Grandma Nancy made us sorghum molasses candy and we pulled it while it was still warm. Country folks said "it looked like sorghum and butter mixed together. Hum, hum, I can remember the taste now.
They planted sorghum and it grew into a cane that looked kinda like a fishing cane. Then when it was ripe they cut and carried it to the Sorghum Mill over on "Last Chance" road. The men fed the sorghum stalks though the Mill to press the juice from the them, the juice would drain into a vat that had a fire under it and they cooked the juice and while it was cooking the raw foam was skimmed from the trough. The mill press was kept turning by a mule that walked round and round as the men put in the stalks. It took around six men to operate the mill and when the syrup was all cooked off the syrup was divided for each family to take home to be eaten with hot biscuits and butter. Us kids chewed the sorghum stalk, you could strip it down and bite off the sorghum and after the juice was out of it you spit out the husk, it had a heavenly taste. Sorghum making only came around once a year just like a crop of cotton. But that is another story, post more soon.

Monday, March 16, 2009

WWII

My Dad was 41 years old, I was 8, when Japan bombed Pearl Harbor. I remember well the day we heard it on the radio. I remember how pale my dad and mom's faces became and my fear of what would become of our family if dad had to go to war. The radio was run on a big battery and the battery was a precious thing because you couldn't get another one even if you had the money which we didn't. The radio was only turned on to hear the news and what Franklin D. Roosevelt was going to lead the country to do. Dad didn't go to the service, he was listed as 4F, I didn't know what that meant. I didn't know if my beloved dad was sick and couldn't go or if maybe it was like they said, the farmers had to raise food crops to keep the country going. We had to work even harder then. My three older brothers all went to the service, all came home alive but my brother Ed only barely. Dad had been told that Ed died in action, but when the war was over he was found in a prisoner of war camp in Germany. His weight was down to 105 when they found him. He didn't talk much about it but he said that if a stray dog was killed in the street and it was thrown over the fence the prisoners fought over it. They caught garter snakes and anything else they could eat, the grass didn't grow on the yard because they ate it all. That is why to this day I can't watch war movies, the news on the radio was a daily thing and our boys were dying by the hundreds. Sons of our neighbors were being killed and reported missing in action. My uncle, Clarence Key, was killed in action, the fear was always with us. This went on for over five years.....then I remember VJ Day 1945. We had moved to the town of West Helena by then, dad was working at a wood mill there. When the news came over the radio, the fire sirens were going off, the people were in the streets rejoicing and crying and jumping up and down.
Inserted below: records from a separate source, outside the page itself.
/-! ## Every instruction -/

/-- An instruction neither reads nor writes a flag it does not use: a write of the flag before it comes to the same as the
write after it. -/
theorem exec_unusedFlagWrite {i : Instr} {φ : State → State} (hφ : UnusedFlagWrite i φ) (s : State) :
    ∃ t, exec i s = .next t ∧ exec i (φ s) = .next (φ t) := by
  have h := hφ.flagWrite
  induction i using Instr.byFamily with
  | fam_ld k m f => exact ⟨_, exec_ldOf k m f s, by rw [exec_ldOf, h.loadField]⟩
  | fam_ldn k m f => exact ⟨_, exec_ldnOf k m f s, by rw [exec_ldnOf, h.loadNegField]⟩
  | fam_st k m f => exact ⟨_, exec_stOf k m f s, by rw [exec_stOf, h.reg, h.storeField]⟩
  | fam_cmp k m f =>
    obtain ⟨b, rfl⟩ := hφ.writes_ov (.inr ⟨k, m, f, rfl⟩)
    exact ⟨_, exec_cmpOf k m f s, exec_cmpOf k m f _⟩
  | fam_inc k m =>
    obtain ⟨c, rfl⟩ := hφ.writes_ci (.inr ⟨k, m, .inl rfl⟩)
    exact ⟨_, exec_incOf k m s, exec_incOf k m _⟩
  | fam_dec k m =>
    obtain ⟨c, rfl⟩ := hφ.writes_ci (.inr ⟨k, m, .inr rfl⟩)
    exact ⟨_, exec_decOf k m s, exec_decOf k m _⟩
  | fam_ent k m => exact ⟨_, exec_entOf k m s, by rw [exec_entOf, h.mRaw, h.enter]⟩
  | fam_enn k m => exact ⟨_, exec_ennOf k m s, by rw [exec_ennOf, h.mRaw, h.enter]⟩
  | fam_jn k m => exact ⟨_, exec_jnOf k m s, by rw [exec_jnOf, h.reg, h.branch]⟩
  | fam_jz k m => exact ⟨_, exec_jzOf k m s, by rw [exec_jzOf, h.reg, h.branch]⟩
  | fam_jp k m => exact ⟨_, exec_jpOf k m s, by rw [exec_jpOf, h.reg, h.branch]⟩
  | fam_jnn k m => exact ⟨_, exec_jnnOf k m s, by rw [exec_jnnOf, h.reg, h.branch]⟩
  | fam_jnz k m => exact ⟨_, exec_jnzOf k m s, by rw [exec_jnzOf, h.reg, h.branch]⟩
  | fam_jnp k m => exact ⟨_, exec_jnpOf k m s, by rw [exec_jnpOf, h.reg, h.branch]⟩
  | one_nop m f => exact ⟨_, rfl, rfl⟩
  | one_add m f =>
    obtain ⟨c, rfl⟩ := hφ.writes_ci (.inl ⟨m, f, by simp⟩)
    exact ⟨_, rfl, rfl⟩
  | one_sub m f =>
    obtain ⟨c, rfl⟩ := hφ.writes_ci (.inl ⟨m, f, by simp⟩)
    exact ⟨_, rfl, rfl⟩
  | one_mul m f =>
    refine ⟨_, rfl, congrArg Host.Outcome.next ?_⟩
    rw [h.operand, h.operandWarnings, h.warnAll, h.multiply]
  | one_div m f =>
    obtain ⟨c, rfl⟩ := hφ.writes_ci (.inl ⟨m, f, by simp⟩)
    exact ⟨_, rfl, congrArg _ (State.divide_setCI (s.warnAll _) c _)⟩
  | one_num m => exact ⟨_, rfl, congrArg _ (h.toBinary s)⟩
  | one_char m => exact ⟨_, rfl, congrArg _ (h.toDecimal s)⟩
  | one_hlt m => exact ⟨_, rfl, by cases h <;> rfl⟩
  | one_sla m => exact ⟨_, rfl, congrArg _ (h.shift s m h.shiftLeftA)⟩
  | one_sra m => exact ⟨_, rfl, congrArg _ (h.shift s m h.shiftRightA)⟩
  | one_slax m => exact ⟨_, rfl, congrArg _ (h.shift s m h.shiftLeftPair)⟩
  | one_srax m => exact ⟨_, rfl, congrArg _ (h.shift s m h.shiftRightPair)⟩
  | one_slc m => exact ⟨_, rfl, congrArg _ (h.shift s m h.rotateLeftPair)⟩
  | one_src m => exact ⟨_, rfl, congrArg _ (h.shift s m h.rotateRightPair)⟩
  | one_move m f =>
    refine ⟨_, rfl, congrArg Host.Outcome.next ?_⟩
    rw [h.mRaw, h.moveWarnings]
    split
    · rfl
    · split
      · exact h.warnAll s _
      · rw [h.warnAll, h.moveBlock]
  | one_stj m f => exact ⟨_, rfl, by cases h <;> rfl⟩
  | one_stz m f => exact ⟨_, rfl, congrArg _ (h.storeField s _ m f)⟩
  | one_jbus m f => exact ⟨_, rfl, congrArg _ (h.withDevice s f fun d => h.branchDevice s m true d)⟩
  | one_ioc m f =>
    exact ⟨_, rfl, congrArg _ (h.withDevice s f fun d => h.whenFree s d fun u => h.control u m d)⟩
  | one_inp m f =>
    exact ⟨_, rfl, congrArg _ (h.withDevice s f fun d => h.whenFree s d fun u => h.startTransfer u m .input d)⟩
  | one_out m f =>
    exact ⟨_, rfl, congrArg _ (h.withDevice s f fun d => h.whenFree s d fun u => h.startTransfer u m .output d)⟩
  | one_jred m f => exact ⟨_, rfl, congrArg _ (h.withDevice s f fun d => h.branchDevice s m false d)⟩
  | one_jmp m => exact ⟨_, rfl, congrArg _ (h.branch s true m)⟩
  | one_jsj m => exact ⟨_, rfl, by cases h <;> rfl⟩
  | one_jov m =>
    obtain ⟨c, rfl⟩ := hφ.writes_ci (.inl ⟨m, 0, by simp⟩)
    exact ⟨_, rfl, congrArg (fun u : State => Host.Outcome.next (u.setOV false)) (h.branch s s.ov m)⟩
  | one_jnov m =>
    obtain ⟨c, rfl⟩ := hφ.writes_ci (.inl ⟨m, 0, by simp⟩)
    exact ⟨_, rfl, congrArg (fun u : State => Host.Outcome.next (u.setOV false)) (h.branch s (!s.ov) m)⟩
  | one_jl m =>
    obtain ⟨b, rfl⟩ := hφ.writes_ov (.inl ⟨m, by simp⟩)
    exact ⟨_, rfl, congrArg _ (h.branch s (decide (s.ci = .less)) m)⟩
  | one_je m =>
    obtain ⟨b, rfl⟩ := hφ.writes_ov (.inl ⟨m, by simp⟩)
    exact ⟨_, rfl, congrArg _ (h.branch s (decide (s.ci = .equal)) m)⟩
  | one_jg m =>
    obtain ⟨b, rfl⟩ := hφ.writes_ov (.inl ⟨m, by simp⟩)
    exact ⟨_, rfl, congrArg _ (h.branch s (decide (s.ci = .greater)) m)⟩
  | one_jge m =>
    obtain ⟨b, rfl⟩ := hφ.writes_ov (.inl ⟨m, by simp⟩)
    exact ⟨_, rfl, congrArg _ (h.branch s (decide (s.ci ≠ .less)) m)⟩
  | one_jne m =>
    obtain ⟨b, rfl⟩ := hφ.writes_ov (.inl ⟨m, by simp⟩)
    exact ⟨_, rfl, congrArg _ (h.branch s (decide (s.ci ≠ .equal)) m)⟩
  | one_jle m =>
    obtain ⟨b, rfl⟩ := hφ.writes_ov (.inl ⟨m, by simp⟩)
    exact ⟨_, rfl, congrArg _ (h.branch s (decide (s.ci ≠ .greater)) m)⟩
There was a German prison camp just off the main street in West Helena. The prisoners were hauled to the near by farms to work each day, they were fed better than we were, we couldn't get sugar, coffee, flour and certainly not beef, I would hear remarks made by the grown ups about the prisoners were eating steak and we were about to starve ourselves.
But those prisoners were as happy that day as the rest of us. They would be going back home on the prisoner exchange program between the countries. They were laughing and jumping up and down like we were. THE WAR WAS OVER !!!